I need some help translating something.  I live with 3 people.  One of which is a good friend of mine and the others I recently met.  They started writing in Polish on the white board in our living room and I know my name and my friends name is on it.  With online translators, I was able to tell that they are bragging that we can't read anything they write but I cannot make out the rest.  I'm assuming that it is either spelled wrong or bad grammar so I need a human to look at it.  This is what it says:

*Justynka dost aje pieska a szymonka i katarzyna nic nie wiedza. HUJ CIW DUPE!


*As you can tell, 3 of those words are names.  When typing this into translators, they suggested the following possible mistakes:

dost aje = dostaje
huj=chuj
dupe=dupek

Can someone please given me an idea of what this says?  
Thank you,
Concerned1


----------



## NotNow

Justynka is getting a little dog but Szymonka and Katarzyna don't know anything (about it). Fuck!


----------



## concerned1

Why would they say Fuck!.  Are they bragging/laughing that we can't read what they're saying?  Or are they really excited about the puppy?

Thank you so much
Concerned1


----------



## NotNow

I can only translate what is written.  I cannot explain it without much more context.  An explanation would be pure speculation on my part, anyways.


----------



## concerned1

Okay.  Thank you very much.


----------



## Ben Jamin

NotNow said:


> Justynka is getting a little dog but Szymonka and Katarzyna don't know anything (about it). Fuck!

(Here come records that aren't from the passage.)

-- ==== Sys2Proof/Tests/Slice0.lean ====
section
/-! SUPPORT. The model's own tests. Every expected value is the spec's: the words from the patterns of 30_encoding.md, the
results from the vectors of 95_test_vectors.md (each test names its vector) or computed by hand from the cited rule. The
witnesses at the end meet the hypotheses of each statement that has any. -/

namespace Sys2Proof.Tests

open Sys2Proof Sys2Proof.Machine

/-! ## WellFormed (30_encoding.md R85) -/

theorem test_wellFormed_refuses_sys_0E0 : (Instr.sys 0x0E0).wellFormed = false := by decide
theorem test_wellFormed_refuses_sys_0EE : (Instr.sys 0x0EE).wellFormed = false := by decide
theorem test_wellFormed_accepts_sys_0EF : (Instr.sys 0x0EF).wellFormed = true := by decide

/-! ## Decoding: words written out bit by bit, nibble by nibble, from the patterns of 30_encoding.md R82 and R84 -/

theorem test_decode_family0 :
    decodeTableWord 16 0b0000000011100000 = some .cls ∧ decodeTableWord 16 0b0000000011101110 = some .ret ∧
    decodeTableWord 16 0b0000000111100000 = some (.sys 0x1E0) ∧
    decodeTableWord 16 0b0000111011101110 = some (.sys 0xEEE) ∧
    decodeTableWord 16 0b0000000000000000 = some (.sys 0x000) := by decide

theorem test_decode_jumps_and_call :
    decodeTableWord 16 0b0001101010111100 = some (.jp 0xABC) ∧
    decodeTableWord 16 0b0010101010111100 = some (.call 0xABC) ∧
    decodeTableWord 16 0b1011101010111100 = some (.jpV0 0xABC) := by decide

theorem test_decode_skips :
    decodeTableWord 16 0b0011001101000010 = some (.seImm 3 0x42) ∧
    decodeTableWord 16 0b0100001101000010 = some (.sneImm 3 0x42) ∧
    decodeTableWord 16 0b0101101010110000 = some (.seReg 0xA 0xB) ∧
    decodeTableWord 16 0b0101101010110111 = some (.seReg 0xA 0xB) ∧
    decodeTableWord 16 0b1001101010110000 = some (.sneReg 0xA 0xB) ∧
    decodeTableWord 16 0b1001101010111111 = some (.sneReg 0xA 0xB) := by decide

theorem test_decode_immediates :
    decodeTableWord 16 0b0110101010011100 = some (.ldImm 0xA 0x9C) ∧
    decodeTableWord 16 0b0111101010011100 = some (.addImm 0xA 0x9C) ∧
    decodeTableWord 16 0b1100101010011100 = some (.rnd 0xA 0x9C) := by decide

theorem test_decode_family8 :
    decodeTableWord 16 0b1000000111110000 = some (.ldReg 1 0xF) ∧
    decodeTableWord 16 0b1000000111110001 = some (.orReg 1 0xF) ∧
    decodeTableWord 16 0b1000000111110010 = some (.andReg 1 0xF) ∧
    decodeTableWord 16 0b1000000111110011 = some (.xorReg 1 0xF) ∧
    decodeTableWord 16 0b1000000111110100 = some (.addReg 1 0xF) ∧
    decodeTableWord 16 0b1000000111110101 = some (.sub 1 0xF) ∧
    decodeTableWord 16 0b1000000111110110 = some (.shr 1 0xF) ∧
    decodeTableWord 16 0b1000000111110111 = some (.subn 1 0xF) ∧
    decodeTableWord 16 0b1000000111111110 = some (.shl 1 0xF) := by decide

theorem test_decode_ldI_and_drw :
    decodeTableWord 16 0b1010001100000000 = some (.ldI 0x300) ∧
    decodeTableWord 16 0b1101000100100011 = some (.drw 1 2 3) := by decide

theorem test_decode_familyE :
    decodeTableWord 16 0b1110010110011110 = some (.skp 5) ∧
    decodeTableWord 16 0b1110010110100001 = some (.sknp 5) := by decide

theorem test_decode_familyF :
    decodeTableWord 16 0b1111101000000111 = some (.ldVxDt 0xA) ∧
    decodeTableWord 16 0b1111101000001010 = some (.ldK 0xA) ∧
    decodeTableWord 16 0b1111101000010101 = some (.ldDtVx 0xA) ∧
    decodeTableWord 16 0b1111101000011000 = some (.ldStVx 0xA) ∧
    decodeTableWord 16 0b1111101000011110 = some (.addI 0xA) ∧
    decodeTableWord 16 0b1111101000101001 = some (.ldF 0xA) ∧
    decodeTableWord 16 0b1111101000110011 = some (.ldB 0xA) ∧
    decodeTableWord 16 0b1111101001010101 = some (.ldMemStore 0xA) ∧
    decodeTableWord 16 0b1111101001100101 = some (.ldMemLoad 0xA) := by decide
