-- ==== Sys2Proof/Machine/Core.lean ====
section
/-! DEFINITION. The machine as the host sees it. -/

def Sys2Proof.core : Host.Core :=
  { State := Sys2Proof.Machine.State
    Fault := Sys2Proof.Machine.Fault
    Refusal := Sys2Proof.Machine.Refusal
    step := Sys2Proof.Machine.step
    reset := Sys2Proof.Machine.State.reset }
end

It is rather "fuck you". (Even more rude than in English). Are they adolescents?


----------



## NotNow

Now I see: it's _chuj cię w dupę_, right?  I missed the _cię_. 

Thanks.


----------



## Ben Jamin

NotNow said:


> Now I see: it's _chuj cię w dupę_, right?  I missed the _cię_.
> 
> Thanks.


No its " _chuj (cock, nominative) ci (you, dative),  w dupę (into arse, locative)". Meaning: "may you be arse fucked". 10 points of 10 on the scale of rudeness and vulgarity. _


----------



## concerned1

They are actually college students.  I decided not to play games and approach them about it and they tried to pretend like they had nothing to do with it and then proceeded to get an attitude with me about it.  It was one of the more juvenile conversations of my life.  I guess they didn't like get caught mocking us in front of our faces.  My roommate (friend) and I have no idea what would've caused these sudden hostilities.  

I appreciate the help everyone.  Thank you.


----------